SUMUD FİLOSU

“ Defalarca doğrulanmış geçerli argüman olarak; sayı arttıkça gücün arttığı ileri sürüldü, diyalektik savın yücelttiği gibi genelde birbirleriyle bir araya gelemeyen iradelerin belirli koşullarda bir araya gelebileceği hatta bu sayının sonsuza kadar çoğalabileceği ileri sürüldü.”

Diye yazmıştı Jose Saramago. Kötülük için bir araya gelmişlerin heba ettiği insan topluluklarına bir damla su bir damla nefes için, iyilik adına organize olup yola koyulmuştu Sumud filosu.

Muvaffak olamayacaklarını içten içe biliyorduk ya karınca hikayesi gibi hiç değilse tarafımız belli olsun diye onlar yola çıktı bizde artlarından umut ettik.

İdrak etmekte zorlanıyor beşer olan insan, neden kötülük için organize olanlar amaçlarına ulaşıyor da iyilik adına organize olanlar hep yolda kalıyor.

Sumud’un Türkçe kelime anlamı “kararlılık-dayanıklılık”. 46 ülkeden katılımcı var hatta filoya katılmak için yaklaşık 15.000 kişi başvurmuştu. 50’den fazla gemi yolculuğa çıktı, tarihteki en büyük sivil konvoy.

Mısır hükümeti, konvoya katılmak isteyen mısırlı aktivistlere hükümet izin belgesi vermediği gibi aktivistlerden birkaçını da gözaltına aldı.

İspanya, İtalya, Yunanistan, Birleşik Krallık, Hollanda, Meksika Gazze’ye yardım malzemesi taşıyor, Müslüman Mısır kendi aktivistlerini engelliyor. Bazılarının dini değil de huyu kafir.

Gemilerin bazıları yolcu, bazıları ise gıda, ilaç, su arıtma cihazı, tıbbi malzeme gibi yükleri taşıyor.
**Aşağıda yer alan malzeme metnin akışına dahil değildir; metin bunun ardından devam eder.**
-- ==== Sys2Proof/Machine/LoopLaw.lean ====
section
/-! DEFINITION. One sample of a loop: its inputs (R223), the law in binary64 (R219 to R222, R228), the repetitive part (R235 to
R237), and the checks of a loop record (R217, R218, R229, R241). -/

namespace Sys2Proof.Machine

/-- A loop. -/
def loopAt (n : Nat) (s : State) : Loop := tabGet loopReset s.loop.loops n

/-- Changes a loop. -/
def loopMod (n : Nat) (f : Loop → Loop) (s : State) : State :=
  { s with loop := { s.loop with loops := tabMod loopReset s.loop.loops n f } }

/-! ## Fields of the record (R217) -/

/-- FLAGS of a loop record. -/
def loopFlag (r : List Byte) (i : Nat) : Bool := bit (fld16 r 2) i
/-- ENABLED. -/
def loopEnabled (r : List Byte) : Bool := r != [] && loopFlag r 0
/-- PERIOD_NS. -/
def loopPeriod (r : List Byte) : Nat := fld64 r 24
/-- REP_CELLS. -/
def repCells (r : List Byte) : Nat := fld16 r 100
/-- The repetitive part is off (R235). -/
def repOff (r : List Byte) : Bool := repCells r == 0 || (fld8 r 102 == 0 && fld64 r 104 == 0)
/-- The code of a loop mode (R225). -/
def loopModeCode : LoopMode → Nat
  | .off => 0
  | .manual => 1
  | .auto => 2
  | .fallback => 3
/-- The loop mode of a code. -/
def loopModeOf : Nat → Option LoopMode
  | 0 => some .off
  | 1 => some .manual
  | 2 => some .auto
  | 3 => some .fallback
  | _ => none

/-- The output channel of a loop; none for a signal output. -/
def outChannel (r : List Byte) : Option Nat := if fld8 r 7 = 0 then some (fld32 r 20) else none

/-! ## Inputs (R223) -/

/-- A signal as a loop reads it at time `t`: the version that 150 µs earlier held, with the quality of R171. -/
def loopSignal (h : Word) (t : Nat) (s : State) : F64 × Nat :=
  let g := handleSig h
  let r := readRec g s
  let old := (r.past.filter fun x => decide (t < x.1 + 150 * us)).getLast?
  match old with
  | some x =>
    let w := if sigOwn g s then capStatus x.2.2 else capStatus (stationAdjust (stationAt (sigStation g) s) r.gen x.2.2)
    (valueF64 r.typ x.2.1, quality w)
  | none => (valueF64 r.typ r.value, quality r.status)

/-- A value a program committed at least 10 µs before `t` (R223). -/
def progAt (xs : List (F64 × Nat)) (t : Nat) : Option (F64 × Nat) := xs.find? fun x => decide (x.2 + 10 * us ≤ t)

/-- PV and its quality. -/
def loopPv (r : List Byte) (t : Nat) (s : State) : F64 × Nat :=
  if fld8 r 4 = 0 then
    let u := ucAt (fld32 r 8) s
    match u.recent.find? fun x => decide (x.1 ≤ t) with
    | some x => (x.2.1, if u.st = .running then quality x.2.2 else 0)
    | none => (u.eng, 0)
  else loopSignal (fldW r 8) t s

/-- SP: its value and quality; a program's value is GOOD, 0 before it writes one. -/
def loopSp (x : Loop) (t : Nat) (s : State) : F64 × Nat :=
  match fld8 x.rcd 5 with
  | 0 => (match progAt x.progSp t with
    | some p => (p.1, 3)
    | none => (0, 3))
  | 1 => loopSignal (fldW x.rcd 12) t s
  | _ =>
    let o := loopAt (fld32 x.rcd 12) s
    (o.work.u, 3)

/-- FF: its value and quality. -/
def loopFf (r : List Byte) (t : Nat) (s : State) : F64 × Nat :=
  if fld8 r 6 = 0 then (0, 3) else loopSignal (fldW r 16) t s

/-- Where the index lies at `t`, and whether angle indexing is valid (R235). -/
def repIndex (r : List Byte) (t : Nat) (s : State) : Nat × Bool :=
  let cells := repCells r
  let ch := fld8 r 103
  let c := vget counterReset s.counter ch
  let d := digAt ch s
  let cpr := fld16 r 116
  let m := cells / max 1 cpr
  let rate (x : F64) : Bool := fle (f32At r 132) x
  match fld8 r 102 with
  | 0 => ((t % max 1 (fld64 r 104)) * cells / max 1 (fld64 r 104), true)
  | 1 =>
    let counts := max 1 (fld32 r 112)
    let v := fofRatio ((recentCounts c t).natAbs * 1000 : Nat) counts
    ((c.n.toNat % max 1 m) * cpr + c.c * cpr / counts, d.st == .running && !d.encFault && c.indexed && rate v)
  | _ =>
    let part := if c.period = 0 then 0 else
      (if c.period ≤ t - c.tp then cpr - 1 else (t - c.tp) * cpr / c.period)
    ((c.n.toNat % max 1 m) * cpr + part,
      d.st == .running && !d.encFault && decide (2 ≤ c.pulses) && decide (t ≤ c.tp + 2 * c.period) &&
        rate (if c.period = 0 then 0 else fofRatio sec c.period))

/-! ## The law (R219 to R222, R228, R235, R236) -/

/-- h in seconds (R219). -/
def loopH (r : List Byte) : F64 := fofRatio (loopPeriod r) sec

/-- A pool cell as binary64. -/
def poolCell (r : List Byte) (j : Nat) (s : State) : F64 := widen (tabGet 0 s.loop.pool (fld32 r 96 + j))

/-- P, D and F of the law, with the new D and ED_PREV (R219). -/
def loopTerms (r : List Byte) (w : LoopWork) (yf rEff ff : F64) : F64 × F64 × F64 × F64 :=
  let kp := f32At r 40
  let td := f32At r 48
  let n := f32At r 52
  let p := fmul kp (fsub (fmul (f32At r 56) rEff) yf)
  let a := if feq td 0 then 0 else fdiv td (fadd td (fmul n (loopH r)))
  let ed := fsub (fmul (f32At r 60) rEff) yf
  let d := fadd (fmul a w.d) (fmul (fmul (fmul kp n) a) (fsub ed w.edPrev))
  let f := if fld8 r 6 = 0 then f32At r 72 else fadd (fmul (f32At r 68) ff) (f32At r 72)
  (p, d, f, ed)

/-- The ramp of R228: the new R_EFF and whether it still ramps. -/
def loopRamp (r : List Byte) (w : LoopWork) (target : F64) : F64 × Bool :=
  let rate := f32At r 88
  if w.ramping = false ∨ feq rate 0 then (target, false)
  else
    let step := fmul rate (loopH r)
    let gap := fsub target w.rEff
    if fle (fabs gap) step then (target, false)
    else ((if flt gap 0 then fsub w.rEff step else fadd w.rEff step), true)

/-- The output within OUT_LO, OUT_HI and OUT_RATE, and which limit acted (R219). -/
def loopLimit (r : List Byte) (u0 v : F64) : F64 × Bool × Bool :=
  let u1 := fclamp (f32At r 76) (f32At r 80) v
  let rate := f32At r 84
  if flt 0 rate then
    let d := fmul rate (loopH r)
    let u2 := fclamp (fsub u0 d) (fadd u0 d) u1
    (u2, !feq u1 v, !feq u2 u1)
  else (u1, !feq u1 v, false)

/-- One sample of loop `n` at tick `t`: the working state it leads to.  `old` is the record before a tuning that applies now, which
the integral absorbs (R221); `cleared` says that the repetitive memory was cleared at this tick (R236). -/
def loopCompute (n : Nat) (old : List Byte) (cleared : Bool) (t : Nat) (s : State) : LoopWork :=
  let x := loopAt n s
  let r := x.rcd
  let w := x.work
  let h := loopH r
  let pv := loopPv r t s
  let sp := loopSp x t s
  let ff := loopFf r t s
  let spLast := if sp.2 = 0 then w.spLast else sp.1
  let ffLast := if ff.2 = 0 then w.ffLast else ff.1
  let tf := f32At r 64
  let yf := if feq tf 0 ∨ w.started = false then pv.1
    else fadd w.yf (fmul (fdiv h (fadd tf h)) (fsub pv.1 w.yf))
  let auto := x.mode == .auto
  let ramp := if auto then loopRamp r { w with rEff := if w.started then w.rEff else yf } spLast else (yf, false)
  let a := loopTerms r w yf ramp.1 ffLast
  let b := loopTerms old w yf ramp.1 ffLast
  -- R235
  let ix := if repOff r then (0xFFFF, true) else repIndex r t s
  let frozen := !repOff r && !ix.2
  let active := !repOff r && ix.2
  let cells := max 1 (repCells r)
  let rp := if active then poolCell r ((ix.1 + fld16 r 118) % cells) s else 0
  -- R221, R236
  let vOld := fadd (fadd b.1 b.2.1) b.2.2.1
  let vNew := fadd (fadd a.1 a.2.1) a.2.2.1
  let i0 := if auto && old != r then fadd w.i (fsub vOld vNew) else w.i
  let i1 := if active != w.repActive || cleared then fsub (fadd i0 w.rp) rp else i0
  let paused := (match outChannel r with
    | some ch => (ucAt ch s).compLow
    | none => false) || pv.2 == 1
  let mode := if x.mode = .manual then x.manual
    else if loopFlag r 3 then f32At r 92 else w.u
  let v := if auto then fadd (fadd (fadd (fadd a.1 i1) a.2.1) a.2.2.1) rp else mode
  let lim := loopLimit r w.u v
  let u := lim.1
  let ti := f32At r 44
  let i2 :=
    if auto then
      (if flt 0 ti ∧ paused = false then
        fadd (fadd i1 (fmul (fdiv (fmul (f32At r 40) h) ti) (fsub ramp.1 yf))) (fmul (fdiv h ti) (fsub u v))
      else i1)
    else fsub (fsub (fsub (fsub u a.1) a.2.1) a.2.2.1) rp
  let learn := active && auto && !ramp.2 && !lim.2.1 && !lim.2.2 && pv.2 != 1
  let j := ix.1
  let q := f32At r 124
  let sm := f32At r 128
  let e := fsub ramp.1 yf
  let mem := fadd (fmul q (fadd (fadd (fmul (fsub (fnum 1) (fmul (fnum 2) sm)) (poolCell r j s))
      (fmul sm (poolCell r ((j + cells - 1) % cells) s))) (fmul sm (poolCell r ((j + 1) % cells) s))))
    (fmul (f32At r 120) e)
  let skip := active && w.cell != 0xFFFF && (let d := (j + cells - w.cell % cells) % cells; decide (1 < d) && decide (d < cells - 1))
  { w with
    yf := yf, i := i2, d := a.2.1, edPrev := a.2.2.2, rEff := ramp.1, u := u, ramping := auto && ramp.2
    outLimited := lim.2.1, rateLimited := lim.2.2, repActive := active, repFrozen := frozen, pvUncertain := pv.2 == 1
    spHeld := sp.2 == 0, ffHeld := ff.2 == 0, paused := paused, spLast := spLast, ffLast := ffLast, target := spLast
    rp := rp, started := true, cell := if repOff r then 0xFFFF else j, skips := w.skips + b2n skip
    learned := if learn then some (j, narrow mem) else none, quality := pv.2 }

/-! ## Checks of a record (R217, R218, R229, R241) -/

/-- A REAL field is finite. -/
def f32Finite (x : F32) : Bool := match fp32 x with
  | .fin .. => true
  | _ => false

/-- A REAL field lies within limits. -/
def f32Within (x : F32) (lo hi : Int) : Bool :=
  f32Finite x && fpLe (fpOfInt false lo 0) (fp32 x) && fpLe (fp32 x) (fpOfInt false hi 0)

/-- The fields that `TUNE_WRITE` may name: offset, size and group, 3 for an ungrouped one (R217, R238). -/
def tuneFields : List (Nat × Nat × Nat) :=
  [(40, 4, 3), (44, 4, 3), (48, 4, 3), (52, 4, 3), (56, 4, 3), (60, 4, 3), (64, 4, 3), (68, 4, 3), (72, 4, 3), (76, 4, 0),
   (80, 4, 0), (84, 4, 3), (88, 4, 3), (92, 4, 3), (96, 4, 1), (100, 2, 1), (102, 1, 2), (103, 1, 2), (104, 8, 2),
   (112, 4, 2), (116, 2, 2), (118, 2, 3), (120, 4, 3), (124, 4, 3), (128, 4, 3), (132, 4, 3), (136, 1, 3)]

/-- A tunable or grouped field of a record lies within its range (R217). -/
def loopFieldOk (r : List Byte) (off : Nat) : Bool :=
  match off with
  | 52 => f32Within (fldW r 52) 2 100
  | 56 | 60 | 124 => f32Within (fldW r off) 0 1
  | 120 | 132 => f32Finite (fldW r off) && fpLe (.fin false 0 0) (fp32 (fldW r off))
  | 128 => f32Finite (fldW r 128) && fpLe (.fin false 0 0) (fp32 (fldW r 128)) && fpLe (fp32 (fldW r 128)) (.fin false 1 (-2))
  | 96 => decide (fld32 r 96 ≤ 262143)
  | 100 => decide (repCells r ≤ 4096)
  | 102 => decide (fld8 r 102 ≤ 2)
  | 103 => decide (fld8 r 103 ≤ 3)
  | 104 => true
  | 112 => fld8 r 102 != 1 || (decide (1 ≤ fld32 r 112) && decide (fld32 r 112 ≤ 65536))
  | 116 => fld8 r 102 == 0 || (decide (1 ≤ fld16 r 116) && decide (fld16 r 116 ≤ 4096))
  | 118 => decide (fld16 r 118 ≤ 4095)
  | 136 => decide (1 ≤ fld8 r 136) && decide (fld8 r 136 ≤ 16)
  | _ => f32Finite (fldW r off)

/-- The cell ranges of two records overlap (R229, R241). -/
def cellsOverlap (a b : List Byte) : Bool :=
  repCells a != 0 && repCells b != 0 && decide (fld32 a 96 < fld32 b 96 + repCells b) &&
    decide (fld32 b 96 < fld32 a 96 + repCells a)

/-- The checks that a set of grouped fields must pass (R241), `others` being the ranges of other loops in force or scheduled. -/
def groupOk (r : List Byte) (others : List (List Byte)) (dig : Nat → List Byte) : Bool :=
  let m := repCells r / max 1 (fld16 r 116)
  flt (f32At r 76) (f32At r 80) && decide (fld32 r 96 + repCells r ≤ 262144) && !others.any (cellsOverlap r) &&
  [76, 80, 96, 100, 102, 103, 112, 116].all (loopFieldOk r) &&
  (if fld8 r 102 = 0 then fld64 r 104 == 0 || decide (2 * loopPeriod r ≤ fld64 r 104)
   else repCells r == 0 || (decide (1 ≤ m) && decide (m ≤ 4) && repCells r == fld16 r 116 * m &&
     (if fld8 r 102 = 1 then fld8 (dig (fld8 r 103)) 2 == 2 else decide (2 ≤ fld8 (dig (fld8 r 103)) 2))))

/-- Ranges of a loop record alone: the offset of the first field that fails (R217, R218). -/
def loopRangeFail (n : Nat) (r : List Byte) : Option Nat :=
  let p := loopPeriod r
  if fld16 r 0 ≠ n then some 0
  else if 1 < fld8 r 4 then some 4
  else if 2 < fld8 r 5 then some 5
  else if 1 < fld8 r 6 then some 6
  else if 1 < fld8 r 7 then some 7
  else if fld8 r 4 = 0 ∧ 15 < fld32 r 8 then some 8
  else if fld8 r 7 = 0 ∧ 15 < fld32 r 20 then some 20
  else if p < 50000 ∨ 1000000000 < p ∨ p % 10000 ≠ 0 then some 24
  else if p < fld64 r 32 + 10000 ∨ fld64 r 32 % 10000 ≠ 0 then some 32
  else ((tuneFields.map (·.1)).filter (· != 104)).find? fun o => !loopFieldOk r o

/-- Loop `a` is at or above the priority of loop `b` (R229). -/
def loopAbove (a b : Nat × List Byte) : Bool :=
  decide (loopPeriod a.2 < loopPeriod b.2) || (loopPeriod a.2 == loopPeriod b.2 && decide (a.1 ≤ b.1))

/-- D_max of a loop among the enabled ones, in ns (R229). -/
def loopDmax (ls : List (Nat × List Byte)) (x : Nat × List Byte) : Nat :=
  2000 + 12000 * (((ls.filter fun y => loopEnabled y.2 && loopAbove y x).length + 31) / 32)

/-- Δ of a loop, in ns (R229). -/
def loopDelta (r : List Byte) : Nat := min (loopPeriod r / 2) (200 * us)

/-- The load of a loop set, samples per second (R229). -/
def loopLoad (ls : List (Nat × List Byte)) : Nat :=
  ((ls.filter fun y => loopEnabled y.2).map fun y => sec / max 1 (loopPeriod y.2)).sum

/-- The tests of R229. -/
def loopBudgetOk (ls : List (Nat × List Byte)) : Bool :=
  let en := ls.filter fun y => loopEnabled y.2
  decide ((en.map fun y => (sec : Rat) / (loopPeriod y.2 : Rat)).sum ≤ 2000000) && decide ((en.map fun y => repCells y.2).sum ≤ 262144) &&
  en.all (fun x => en.all fun y => x.1 == y.1 || !cellsOverlap x.2 y.2) &&
  en.all (fun x => decide (loopDmax ls x ≤ loopDelta x.2))

end Sys2Proof.Machine
end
Kesin sayı dönemsel olarak değişiyor, çünkü liman çıkışları, teknik engellemeler ve güvenlik sebepleri gemilerin ayrılamamasına da neden olabiliyor.

Bu insanlar aktivist ve İsrail’e saldırmaya gitmiyorlar, bir parça da olsa ablukayı kırmak ve aç insanlara yardım malzemesi taşımaktı amaçları.

 Uluslararası sular da olmasına rağmen bir devlet değil terör örgütü olduğunu ileri sürdüğümüz İsrail, un, şeker, buğday, yağ, ilaç taşıyanları kendilerine tehdit görüp kendi güvenliklerini sağlamak için filolara müdahale etti ve yolcuları önce İsrail de gözaltına aldı ardından ülkelerine gerisin geri gönderdi.

Şaka değil, film sahnesi değil, bir romanın yapraklarındaki kurgu da değil.

Mavi Marmara gibi de olabilirdi sonları fakat birden fazla Avrupa ülkesini karşılarına almak istemediklerinden olsa gerek kurşun atmadılar.

Bizimkiler uçaktan indiklerinde gülüyorlardı, ateşkes falan da sağlanmadı, o malzemelerin ulaşıp ulaşmadığı da meçhul, filolar Gazze’ye de giremedi. Ne zafer elde ettiler de mutluluk pozuyla uçaktan indiler bir anlam veremedim.

Son on günde Google en çok ne sorulmuş biliyor musunuz? BM (birleşmiş milletler) ne işe yarar?

İnsanlık hâlâ ayık. İnsanlar uyumuyor. Bu da bu kara tablonun içinde açan güneş gibi.

Filo da ki farklı uyruklu insanları görünce duygulanmamak mümkün değil.

Ve günlerdir filoya destek için yürüyüşte olan dünya ülkeleri hemen hemen hepsi…

Suudi Arabistan yetkilileri hariç, onlar yürüyemedi dizleri ağrıyormuş.

İntikam, diğer tabiriyle göze göz dişe diş ilkel bir duygu olabilir. Lakin on yıllardır süren bu zulmün ilahi yaptırımını görememek inancımı kırbaçlıyor her seferinde.